The evidence presented here is not positive regarding indices – the rankings they produce are neither robust nor in agreement. This section discusses possible future directions in the light of this evidence. First, I discuss whether more aggregation might be a viable way forward. Second, I discuss the opposite direction – whether disaggregation might sidestep the most intractable problems of the descriptive approach. Third, I question the value of the approach itself, asking whether the approach has anything to offer despite its limitations.

5.1 More Aggregation

Høyland et al. (2012) follow the Worldwide Governance Indicators and seek to resolve the problem of aggregation by resorting to more aggregation, in quality and quantity. Thus, rather than aggregating merely the point estimates of different measures, they seek to aggregate the range of estimates. This allows a statement regarding the sensitivity to certain assumptions. I do not choose this route. Section 'Some Simple Tests of Robustness' shows that indices are not robust to even small changes in methodology. Section 'Disparity of Rankings', dealing with what is in essence a small subset of a sensitivity analysis, shows that there are very large bands of uncertainty in final rankings. A fuller sensitivity analysis would vary what factors are included (population, policy and poverty), which variables are chosen to represent them (e.g. logged real GDP per capita or GNI in current prices), the scale used to measure them (e.g. the typical index method, a regression or headcount approach), the aggregation method employed (geometric or arithmetic) and other methodological choices (e.g. the base year and sample used). This would clearly give much greater variance of possible judgements than the five measures displayed in Figure 2. Ironically, given the deliberate choice to move away from an econometrically advanced approach, descriptive research may soon be aptly described by Leamer's (1983, p. 37) classic critique of econometric work: ‘hardly anyone takes anyone else's data analyses seriously’.

5.2 Less Aggregation

An alternative is to present a disaggregated index. This does not avoid all of the problems of the descriptive approach as there is still uncertainty over which factors are relevant and the best way to measure them; both could lead to disparate judgements. However, disaggregation does avoid the pitfall of deciding upon how best to aggregate them, and therefore does not need to decide upon the appropriate MRS. This in itself makes the methodology of measurement less important, as it no longer determines the relevant importance of each factor. Within the descriptive tradition, Nunnenkamp and Thiele (2006) is the only disaggregated presentation of donor allocative performance of which I am aware. This approach is presumably unpopular because of the difficulty in assimilating the information for the reader, due to the lack of a ranking mechanism. For this reason, I follow White and Woestman (1994) who, in similar debate (on general donor performance) on the wisdom and method of aggregation, promoted a graphical alternative to aggregation used by Åshuvud (1986). The graph used was a four axes ‘diamond’ where the distance from the centre denoted the size of a measure (exactly the same type of graph that is now used by Birdsall and Kharas, 2010). A downside of the graph is that it is not easy to display several donors on the same graph. Donor allocative performance is related to just three factors, making it easier to display graphically.

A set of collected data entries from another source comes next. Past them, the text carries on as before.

-- ==== Sys2Proof/Laws/Move.lean ====
section
/-!
SUPPORT. What the next move can be: which instructions the decoders give, and where a move comes from.
-/

namespace Sys2Proof.Machine

variable {s : State} {i : Instr} {r : RefusalReason}

/-- The micro-operation a legal selector names, row by row (`30_encoding.md` R67). -/
theorem microOp_eq_ok {p : Phase} {t : BitVec 6} :
    microOp p t = .ok i ↔
      (p = .load ∧ t = 0#6 ∧ i = .loadw) ∨ (p = .expand ∧ 16#6 ≤ t ∧ i = .expand t) ∨
        (p = .copy ∧ t = 0#6 ∧ i = .copy) ∨ (p = .round ∧ i = .round t) ∨
        (p = .accum ∧ t = 0#6 ∧ i = .accum) := by
  cases p <;> simp [microOp, eq_comm (a := i)] <;> split <;> simp_all

theorem isMicroOp_of_microOp {p : Phase} {t : BitVec 6} (h : microOp p t = .ok i) :
    isMicroOp i = true ∧ WellFormed i := by
  rcases microOp_eq_ok.mp h with ⟨-, -, rfl⟩ | ⟨-, h, rfl⟩ | ⟨-, -, rfl⟩ | ⟨-, rfl⟩ | ⟨-, -, rfl⟩ <;>
    simp_all [isMicroOp]

/-- What a transaction word can decode to: a command, from the register and the direction its fields name. -/
theorem decodeBus_eq_ok {w : BitVec 39} :
    decodeBus w = .ok i ↔
      (windowReg (busOffset w) = some .ctrl ∧ busWrites w = true ∧ decodeCtrl (busData w) = .ok i) ∨
        (windowReg (busOffset w) = some .status ∧ busWrites w = false ∧ i = .rdst) ∨
        (∃ j, windowReg (busOffset w) = some (.block j) ∧ busWrites w = false ∧ i = .rdblk j) ∨
        (∃ j, windowReg (busOffset w) = some (.block j) ∧ busWrites w = true ∧ i = .wrblk j (busData w)) ∨
        (∃ j, windowReg (busOffset w) = some (.digest j) ∧ busWrites w = false ∧ i = .rdh j) := by
  unfold decodeBus
  split <;> simp_all [eq_comm (a := i)]

theorem decodeCtrl_eq_ok {v : Word} :
    decodeCtrl v = .ok i ↔
      (v = 0#32 ∧ i = .nopc) ∨ (v = 1#32 ∧ i = .init) ∨ (v = 2#32 ∧ i = .start) ∨
        (v = 3#32 ∧ i = .initstart) := by
  rw [decodeCtrl_eq]
  split_ifs <;> simp_all [eq_comm (a := i)]

/-- A transaction word that decodes is a write exactly when its command is a write, and never a micro-operation. -/
theorem kind_of_decodeBus {w : BitVec 39} (h : decodeBus w = .ok i) :
    isMicroOp i = false ∧ isWrite i = busWrites w ∧ isRead i = !busWrites w := by
  rcases decodeBus_eq_ok.mp h with ⟨-, e, h⟩ | ⟨-, e, rfl⟩ | ⟨j, -, e, rfl⟩ | ⟨j, -, e, rfl⟩ | ⟨j, -, e, rfl⟩
  · rcases decodeCtrl_eq_ok.mp h with ⟨-, rfl⟩ | ⟨-, rfl⟩ | ⟨-, rfl⟩ | ⟨-, rfl⟩ <;>
      simp [isMicroOp, isWrite, isRead, e]
  all_goals simp [isMicroOp, isWrite, isRead, e]

theorem decode_bus (w : BitVec 39) : decode (.bus w) = (decodeBus w).mapError .bus := rfl

theorem decode_seq (x : BitVec 9) : decode (.seq x) = (decodeSeq x).mapError .seq := rfl

theorem decode_bus_eq_ok {w : BitVec 39} : decode (.bus w) = .ok i ↔ decodeBus w = .ok i := by
  rw [decode_bus]; cases decodeBus w <;> simp [Except.mapError]

theorem decode_seq_eq_ok {x : BitVec 9} : decode (.seq x) = .ok i ↔ decodeSeq x = .ok i := by
  rw [decode_seq]; cases decodeSeq x <;> simp [Except.mapError]

theorem busMove_eq (w : BitVec 39) :
    busMove w = match decodeBus w with
      | .ok i => .run i
      | .error r => .refuse (refusalOf r) := by
  unfold busMove; rw [decode_bus]; cases decodeBus w <;> simp [Except.mapError]

theorem seqMove_eq (p : Phase) (t : BitVec 6) :
    seqMove (selector p t) = match microOp p t with
      | .ok i => .run i
      | .error .noMicroOp => .idle
      | .error .unreachable => .unreachable := by
  unfold seqMove
  rw [decode_seq, decodeSeq_selector]
  cases h : microOp p t with
  | ok i => simp [Except.mapError]
  | error e => cases e <;> simp [Except.mapError]

/-- A transaction word asks to run a command or is refused. -/
theorem busMove_eq_run {w : BitVec 39} : busMove w = .run i ↔ decodeBus w = .ok i := by
  rw [busMove_eq]; cases decodeBus w <;> simp

theorem seqMove_eq_run {p : Phase} {t : BitVec 6} :
    seqMove (selector p t) = .run i ↔ microOp p t = .ok i := by
  rw [seqMove_eq]; split <;> simp_all

/-- Where an instruction comes from: a pending transaction word in an unmarked run, or the sequencer's selector on
the engine's turn. -/
theorem nextMove_eq_run :
    s.nextMove = .run i ↔ s.refused = none ∧
      ((∃ w rest, s.pending = .bus w :: rest ∧ decodeBus w = .ok i) ∨
        ((s.pending = [] ∨ ∃ rest, s.pending = .engine :: rest) ∧ microOp s.phase s.t = .ok i)) := by
  unfold State.nextMove
  split <;> rename_i e <;> simp only [e, State.unlessMarked]
  · simp
  all_goals
    cases s.refused <;> simp [busMove_eq_run, State.selector, seqMove_eq_run]

/-- An instruction the machine runs is a micro-operation exactly when it comes from the selector. -/
theorem microOp_of_nextMove (h : s.nextMove = .run i) (hm : isMicroOp i = true) :
    microOp s.phase s.t = .ok i := by
  rcases (nextMove_eq_run.mp h).2 with ⟨w, rest, -, hd⟩ | ⟨-, hd⟩
  · simp [(kind_of_decodeBus hd).1] at hm
  · exact hd

theorem nextMove_of_bus {w : BitVec 39} {rest : List Event} (hr : s.refused = none)
    (hp : s.pending = .bus w :: rest) : s.nextMove = busMove w := by
  simp [State.nextMove, State.unlessMarked, hr, hp]

theorem nextMove_of_engine {rest : List Event} (hr : s.refused = none)
    (hp : s.pending = .engine :: rest ∨ (s.pending = [] ∧ rest = [])) :
    s.nextMove = seqMove (selector s.phase s.t) := by
  rcases hp with hp | ⟨hp, -⟩ <;> simp [State.nextMove, State.unlessMarked, hr, hp, State.selector]

/-- Only a pending reset is a reset. -/
theorem nextMove_eq_reset : s.nextMove = .reset ↔ ∃ rest, s.pending = .reset :: rest := by
  unfold State.nextMove
  split <;> rename_i e <;> simp only [e, State.unlessMarked]
  · simp
  · cases s.refused with
    | none => simp [busMove_eq]; split <;> simp
    | some r => simp
  all_goals
    cases s.refused with
    | none => simp [State.selector, seqMove_eq]; split <;> simp
    | some r => simp

/-- A marked run refuses every move but a reset. -/
theorem nextMove_of_marked (hr : s.refused = some r) (hp : s.pending.head? ≠ some .reset) :
    s.nextMove = .refuse r := by
  unfold State.nextMove
  split <;> rename_i e <;> simp_all [State.unlessMarked]

end Sys2Proof.Machine
end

Figure 3 succinctly displays the sensitivity of 23 donors to poverty, policy and population in absolute terms. Specifically, they are the coefficients taken from three bivariate regressions per donor: logged aid regressed on logged population, logged (PPP) income per capita and policy (Worldwide Governance Indicator average). The x-axis represents the income coefficient (times by −1 so that it represents poverty not income), the y-axis is the policy coefficient and the size of the circle reflects the population coefficient. Thus a donor with high poverty, policy and population sensitivity would have a large circle in the north-east corner of the graph. France has a population coefficient of around 1, whereas Portugal has no circle, as its population coefficient is negative. In Figure 3, only two donors have positive coefficient estimates for policy – Luxembourg and Austria. Greece is a particularly worrying donor here as it gives more aid to richer and less well-governed recipients in absolute terms. The other 20 donors all reside in the south-east quadrant – a clear sign that donors are income sensitive but not policy sensitive (a common finding in the positive literature, see Easterly, 2007; Hout, 2007; Clist, 2011). This point is underlined when examining the scales of the axes. Some donors are remarkably similar – Canada, Belgium, Finland and Japan all overlap. There is also a clear trend for smaller donors to have a greater small country bias, perhaps as they seek to concentrate on recipients for whom they can give relatively substantial aid flows.

Figure 3.

Donor Performance using Bivariate Regression Coefficients, 2009

Source: Author's calculations, using 2009 data. Coefficients taken from 3 bivariate regressions.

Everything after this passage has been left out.